Target Program:	Password Keeper 4.7
Description:	Password Keeper is a small utility for storing your frequently used passwords. Password information can be stored, edited and printed with this easy to use program.
Location:	http://www.execpc.com/~sbd
Protection:	User Name / Company Name / Serial #
Tools needed:	- SoftICE 3.24
Ob duh:	Do I really have to remind you all that by BUYING and NOT stealing the software you use will ensure that these software houses will continue to produce even better software for us to use and more importantly, to continue offering even more challenges to breaking their often weak protection systems. BTW, It's illegal to use cracked Software! If you're looking for cracks or serial numbers from these pages then your wasting your time, try to search elsewhere on the Web under Warez, Cracks, etc.

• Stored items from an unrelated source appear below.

-- ==== Sys2Proof/Laws/State.lean ====
section
/-! SUPPORT. One lemma per field per update of State, each true by unfolding once, so that no later
proof unfolds a record update. -/

namespace Sys2Proof.Machine

@[simp] theorem State.setReg_config (s : State) (r : Reg) (v : Byte) : (s.setReg r v).config = s.config := rfl
@[simp] theorem State.setReg_regs (s : State) (r : Reg) (v : Byte) : (s.setReg r v).regs = s.regs.set r v := rfl
@[simp] theorem State.setReg_pc (s : State) (r : Reg) (v : Byte) : (s.setReg r v).pc = s.pc := rfl
@[simp] theorem State.setReg_sp (s : State) (r : Reg) (v : Byte) : (s.setReg r v).sp = s.sp := rfl
@[simp] theorem State.setReg_carry (s : State) (r : Reg) (v : Byte) : (s.setReg r v).carry = s.carry := rfl
@[simp] theorem State.setReg_zero (s : State) (r : Reg) (v : Byte) : (s.setReg r v).zero = s.zero := rfl
@[simp] theorem State.setReg_status (s : State) (r : Reg) (v : Byte) : (s.setReg r v).status = s.status := rfl
@[simp] theorem State.setReg_faultInfo (s : State) (r : Reg) (v : Byte) : (s.setReg r v).faultInfo = s.faultInfo := rfl
@[simp] theorem State.setReg_mem (s : State) (r : Reg) (v : Byte) : (s.setReg r v).mem = s.mem := rfl

@[simp] theorem State.setFlags_config (s : State) (c z : Bool) : (s.setFlags c z).config = s.config := rfl
@[simp] theorem State.setFlags_regs (s : State) (c z : Bool) : (s.setFlags c z).regs = s.regs := rfl
@[simp] theorem State.setFlags_pc (s : State) (c z : Bool) : (s.setFlags c z).pc = s.pc := rfl
@[simp] theorem State.setFlags_sp (s : State) (c z : Bool) : (s.setFlags c z).sp = s.sp := rfl
@[simp] theorem State.setFlags_carry (s : State) (c z : Bool) : (s.setFlags c z).carry = c := rfl
@[simp] theorem State.setFlags_zero (s : State) (c z : Bool) : (s.setFlags c z).zero = z := rfl
@[simp] theorem State.setFlags_status (s : State) (c z : Bool) : (s.setFlags c z).status = s.status := rfl
@[simp] theorem State.setFlags_faultInfo (s : State) (c z : Bool) : (s.setFlags c z).faultInfo = s.faultInfo := rfl
@[simp] theorem State.setFlags_mem (s : State) (c z : Bool) : (s.setFlags c z).mem = s.mem := rfl

@[simp] theorem State.setSp_config (s : State) (v : Int) : (s.setSp v).config = s.config := rfl
@[simp] theorem State.setSp_regs (s : State) (v : Int) : (s.setSp v).regs = s.regs := rfl
@[simp] theorem State.setSp_pc (s : State) (v : Int) : (s.setSp v).pc = s.pc := rfl
@[simp] theorem State.setSp_sp (s : State) (v : Int) : (s.setSp v).sp = v := rfl
@[simp] theorem State.setSp_carry (s : State) (v : Int) : (s.setSp v).carry = s.carry := rfl
@[simp] theorem State.setSp_zero (s : State) (v : Int) : (s.setSp v).zero = s.zero := rfl
@[simp] theorem State.setSp_status (s : State) (v : Int) : (s.setSp v).status = s.status := rfl
@[simp] theorem State.setSp_faultInfo (s : State) (v : Int) : (s.setSp v).faultInfo = s.faultInfo := rfl
@[simp] theorem State.setSp_mem (s : State) (v : Int) : (s.setSp v).mem = s.mem := rfl

@[simp] theorem State.advance_config (s : State) (n : Nat) : (s.advance n).config = s.config := rfl
@[simp] theorem State.advance_regs (s : State) (n : Nat) : (s.advance n).regs = s.regs := rfl
@[simp] theorem State.advance_pc (s : State) (n : Nat) : (s.advance n).pc = s.pc + n := rfl
@[simp] theorem State.advance_sp (s : State) (n : Nat) : (s.advance n).sp = s.sp := rfl
@[simp] theorem State.advance_carry (s : State) (n : Nat) : (s.advance n).carry = s.carry := rfl
@[simp] theorem State.advance_zero (s : State) (n : Nat) : (s.advance n).zero = s.zero := rfl
@[simp] theorem State.advance_status (s : State) (n : Nat) : (s.advance n).status = s.status := rfl
@[simp] theorem State.advance_faultInfo (s : State) (n : Nat) : (s.advance n).faultInfo = s.faultInfo := rfl
@[simp] theorem State.advance_mem (s : State) (n : Nat) : (s.advance n).mem = s.mem := rfl

@[simp] theorem State.setPc_config (s : State) (a : Nat) : (s.setPc a).config = s.config := rfl
@[simp] theorem State.setPc_regs (s : State) (a : Nat) : (s.setPc a).regs = s.regs := rfl
@[simp] theorem State.setPc_pc (s : State) (a : Nat) : (s.setPc a).pc = a := rfl
@[simp] theorem State.setPc_sp (s : State) (a : Nat) : (s.setPc a).sp = s.sp := rfl
@[simp] theorem State.setPc_carry (s : State) (a : Nat) : (s.setPc a).carry = s.carry := rfl
@[simp] theorem State.setPc_zero (s : State) (a : Nat) : (s.setPc a).zero = s.zero := rfl
@[simp] theorem State.setPc_status (s : State) (a : Nat) : (s.setPc a).status = s.status := rfl
@[simp] theorem State.setPc_faultInfo (s : State) (a : Nat) : (s.setPc a).faultInfo = s.faultInfo := rfl
@[simp] theorem State.setPc_mem (s : State) (a : Nat) : (s.setPc a).mem = s.mem := rfl

@[simp] theorem State.halt_config (s : State) : (s.halt).config = s.config := rfl
@[simp] theorem State.halt_regs (s : State) : (s.halt).regs = s.regs := rfl
@[simp] theorem State.halt_pc (s : State) : (s.halt).pc = s.pc := rfl
@[simp] theorem State.halt_sp (s : State) : (s.halt).sp = s.sp := rfl
@[simp] theorem State.halt_carry (s : State) : (s.halt).carry = s.carry := rfl
@[simp] theorem State.halt_zero (s : State) : (s.halt).zero = s.zero := rfl
@[simp] theorem State.halt_status (s : State) : (s.halt).status = .halted := rfl
@[simp] theorem State.halt_faultInfo (s : State) : (s.halt).faultInfo = s.faultInfo := rfl
@[simp] theorem State.halt_mem (s : State) : (s.halt).mem = s.mem := rfl

@[simp] theorem State.takeFault_config (s : State) (f : FaultRecord) : (s.takeFault f).config = s.config := rfl
@[simp] theorem State.takeFault_regs (s : State) (f : FaultRecord) : (s.takeFault f).regs = s.regs := rfl
@[simp] theorem State.takeFault_pc (s : State) (f : FaultRecord) : (s.takeFault f).pc = s.pc := rfl
@[simp] theorem State.takeFault_sp (s : State) (f : FaultRecord) : (s.takeFault f).sp = s.sp := rfl
@[simp] theorem State.takeFault_carry (s : State) (f : FaultRecord) : (s.takeFault f).carry = s.carry := rfl
@[simp] theorem State.takeFault_zero (s : State) (f : FaultRecord) : (s.takeFault f).zero = s.zero := rfl
@[simp] theorem State.takeFault_status (s : State) (f : FaultRecord) : (s.takeFault f).status = .faulted := rfl
@[simp] theorem State.takeFault_faultInfo (s : State) (f : FaultRecord) : (s.takeFault f).faultInfo = some f := rfl
@[simp] theorem State.takeFault_mem (s : State) (f : FaultRecord) : (s.takeFault f).mem = s.mem := rfl

@[simp] theorem State.applyReset_config (s : State) : s.applyReset.config = s.config := rfl
@[simp] theorem State.applyReset_regs (s : State) : s.applyReset.regs = { a := 0, b := 0, c := 0, d := 0 } := rfl
@[simp] theorem State.applyReset_pc (s : State) : s.applyReset.pc = 0 := rfl
@[simp] theorem State.applyReset_sp (s : State) : s.applyReset.sp = s.config.spInit := rfl
@[simp] theorem State.applyReset_carry (s : State) : s.applyReset.carry = false := rfl
@[simp] theorem State.applyReset_zero (s : State) : s.applyReset.zero = false := rfl
@[simp] theorem State.applyReset_status (s : State) : s.applyReset.status = .ready := rfl
@[simp] theorem State.applyReset_faultInfo (s : State) : s.applyReset.faultInfo = none := rfl
@[simp] theorem State.applyReset_mem (s : State) : s.applyReset.mem = [] := rfl

/-- Reading a register of the register file after a write. -/
theorem Regs.get_set (x : Regs) (r q : Reg) (v : Byte) :
    (x.set r v).get q = if q = r then v else x.get q := by
  cases r <;> cases q <;> rfl

@[simp] theorem Regs.get_set_same (x : Regs) (r : Reg) (v : Byte) : (x.set r v).get r = v := by
  cases r <;> rfl

/-- Two register files with the same values are the same. -/
theorem Regs.ext_get {x y : Regs} (h : ∀ r, x.get r = y.get r) : x = y := by
  cases x
  cases y
  simpa [Regs.get] using And.intro (h .A) (And.intro (h .B) (And.intro (h .C) (h .D)))

@[simp] theorem State.getReg_setFlags (s : State) (c z : Bool) (q : Reg) : (s.setFlags c z).getReg q = s.getReg q := rfl
@[simp] theorem State.getReg_setSp (s : State) (v : Int) (q : Reg) : (s.setSp v).getReg q = s.getReg q := rfl
@[simp] theorem State.getReg_advance (s : State) (n : Nat) (q : Reg) : (s.advance n).getReg q = s.getReg q := rfl
@[simp] theorem State.getReg_setPc (s : State) (a : Nat) (q : Reg) : (s.setPc a).getReg q = s.getReg q := rfl
@[simp] theorem State.getReg_halt (s : State) (q : Reg) : (s.halt).getReg q = s.getReg q := rfl
@[simp] theorem State.getReg_takeFault (s : State) (f : FaultRecord) (q : Reg) : (s.takeFault f).getReg q = s.getReg q := rfl

theorem State.getReg_setReg (s : State) (r q : Reg) (v : Byte) :
    (s.setReg r v).getReg q = if q = r then v else s.getReg q :=
  Regs.get_set s.regs r q v

@[simp] theorem State.getReg_setReg_same (s : State) (r : Reg) (v : Byte) :
    (s.setReg r v).getReg r = v :=
  Regs.get_set_same s.regs r v

@[simp] theorem State.commitArith_config (s : State) (rd : Reg) (raw : Int) (n : Nat) :
    (s.commitArith rd raw n).config = s.config := rfl
@[simp] theorem State.commitArith_regs (s : State) (rd : Reg) (raw : Int) (n : Nat) :
    (s.commitArith rd raw n).regs = s.regs.set rd (normalizeRaw s.config.negWrap raw).value := rfl
@[simp] theorem State.commitArith_pc (s : State) (rd : Reg) (raw : Int) (n : Nat) :
    (s.commitArith rd raw n).pc = s.pc + n := rfl
@[simp] theorem State.commitArith_sp (s : State) (rd : Reg) (raw : Int) (n : Nat) :
    (s.commitArith rd raw n).sp = s.sp := rfl
@[simp] theorem State.commitArith_carry (s : State) (rd : Reg) (raw : Int) (n : Nat) :
    (s.commitArith rd raw n).carry = (normalizeRaw s.config.negWrap raw).carry := rfl
@[simp] theorem State.commitArith_zero (s : State) (rd : Reg) (raw : Int) (n : Nat) :
    (s.commitArith rd raw n).zero = (normalizeRaw s.config.negWrap raw).zero := rfl
@[simp] theorem State.commitArith_status (s : State) (rd : Reg) (raw : Int) (n : Nat) :
    (s.commitArith rd raw n).status = s.status := rfl
@[simp] theorem State.commitArith_faultInfo (s : State) (rd : Reg) (raw : Int) (n : Nat) :
    (s.commitArith rd raw n).faultInfo = s.faultInfo := rfl
@[simp] theorem State.commitArith_mem (s : State) (rd : Reg) (raw : Int) (n : Nat) :
    (s.commitArith rd raw n).mem = s.mem := rfl

@[simp] theorem State.commitCompare_config (s : State) (raw : Int) (n : Nat) :
    (s.commitCompare raw n).config = s.config := rfl
@[simp] theorem State.commitCompare_regs (s : State) (raw : Int) (n : Nat) :
    (s.commitCompare raw n).regs = s.regs := rfl
@[simp] theorem State.commitCompare_pc (s : State) (raw : Int) (n : Nat) :
    (s.commitCompare raw n).pc = s.pc + n := rfl
@[simp] theorem State.commitCompare_sp (s : State) (raw : Int) (n : Nat) :
    (s.commitCompare raw n).sp = s.sp := rfl
@[simp] theorem State.commitCompare_carry (s : State) (raw : Int) (n : Nat) :
    (s.commitCompare raw n).carry = (normalizeRaw s.config.negWrap raw).carry := rfl
@[simp] theorem State.commitCompare_zero (s : State) (raw : Int) (n : Nat) :
    (s.commitCompare raw n).zero = (normalizeRaw s.config.negWrap raw).zero := rfl
@[simp] theorem State.commitCompare_status (s : State) (raw : Int) (n : Nat) :
    (s.commitCompare raw n).status = s.status := rfl
@[simp] theorem State.commitCompare_faultInfo (s : State) (raw : Int) (n : Nat) :
    (s.commitCompare raw n).faultInfo = s.faultInfo := rfl
@[simp] theorem State.commitCompare_mem (s : State) (raw : Int) (n : Nat) :
    (s.commitCompare raw n).mem = s.mem := rfl

end Sys2Proof.Machine
end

Info:	Brand and product names are trademarks or registered trademarks of their respective holders.
Level:	( )Beginner (X)Intermediate ( )Advanced ( )Expert

In 21th essay I asked you if you were interested in other keygen tutorials - and as I could easily from your mails, you were :-) - So here it is. I've chosen this target program from Gregory Braun, because some time ago I lost my unfortunately too long PGP Password. Back to the tutorial: This tutorial is not as simple as my 1st keygen tutorial I think - however - most of you will understand it - at least with the help of my comments. BTW, you just need to change a little 'hex-constant' to produce a keygen for other programs Gregory Brown wrote. I don't want to stop him developing such great programs - so buy the program if you really use it! Now let's start our Cracking Session:
First of all, enter some registration details - I used "Cracking Tutorial" as User Name and "The Immortal Descendants" as Company Name and 12345 as Registration. Now we need to set the HMEMCPY-BPX and press the "OK"-Button. SoftICE will pop up now. Since there were three input fields, we can press CTRL-D twice - then it'll pop up as the data of the third input field is trying to be read. Now just trace through the code till you come to the following code snippet:

:0040979D PUSH EDI ; PUSH Company Name :0040979E PUSH ESI ; PUSH User Name :0040979F CALL 00415440 ; calculate real code :004097A4 ADD ESP,08 :004097A7 CMP EAX,EBP ; compare codes :004097A9 JZ 004097C9 ; JMP if equal (registered)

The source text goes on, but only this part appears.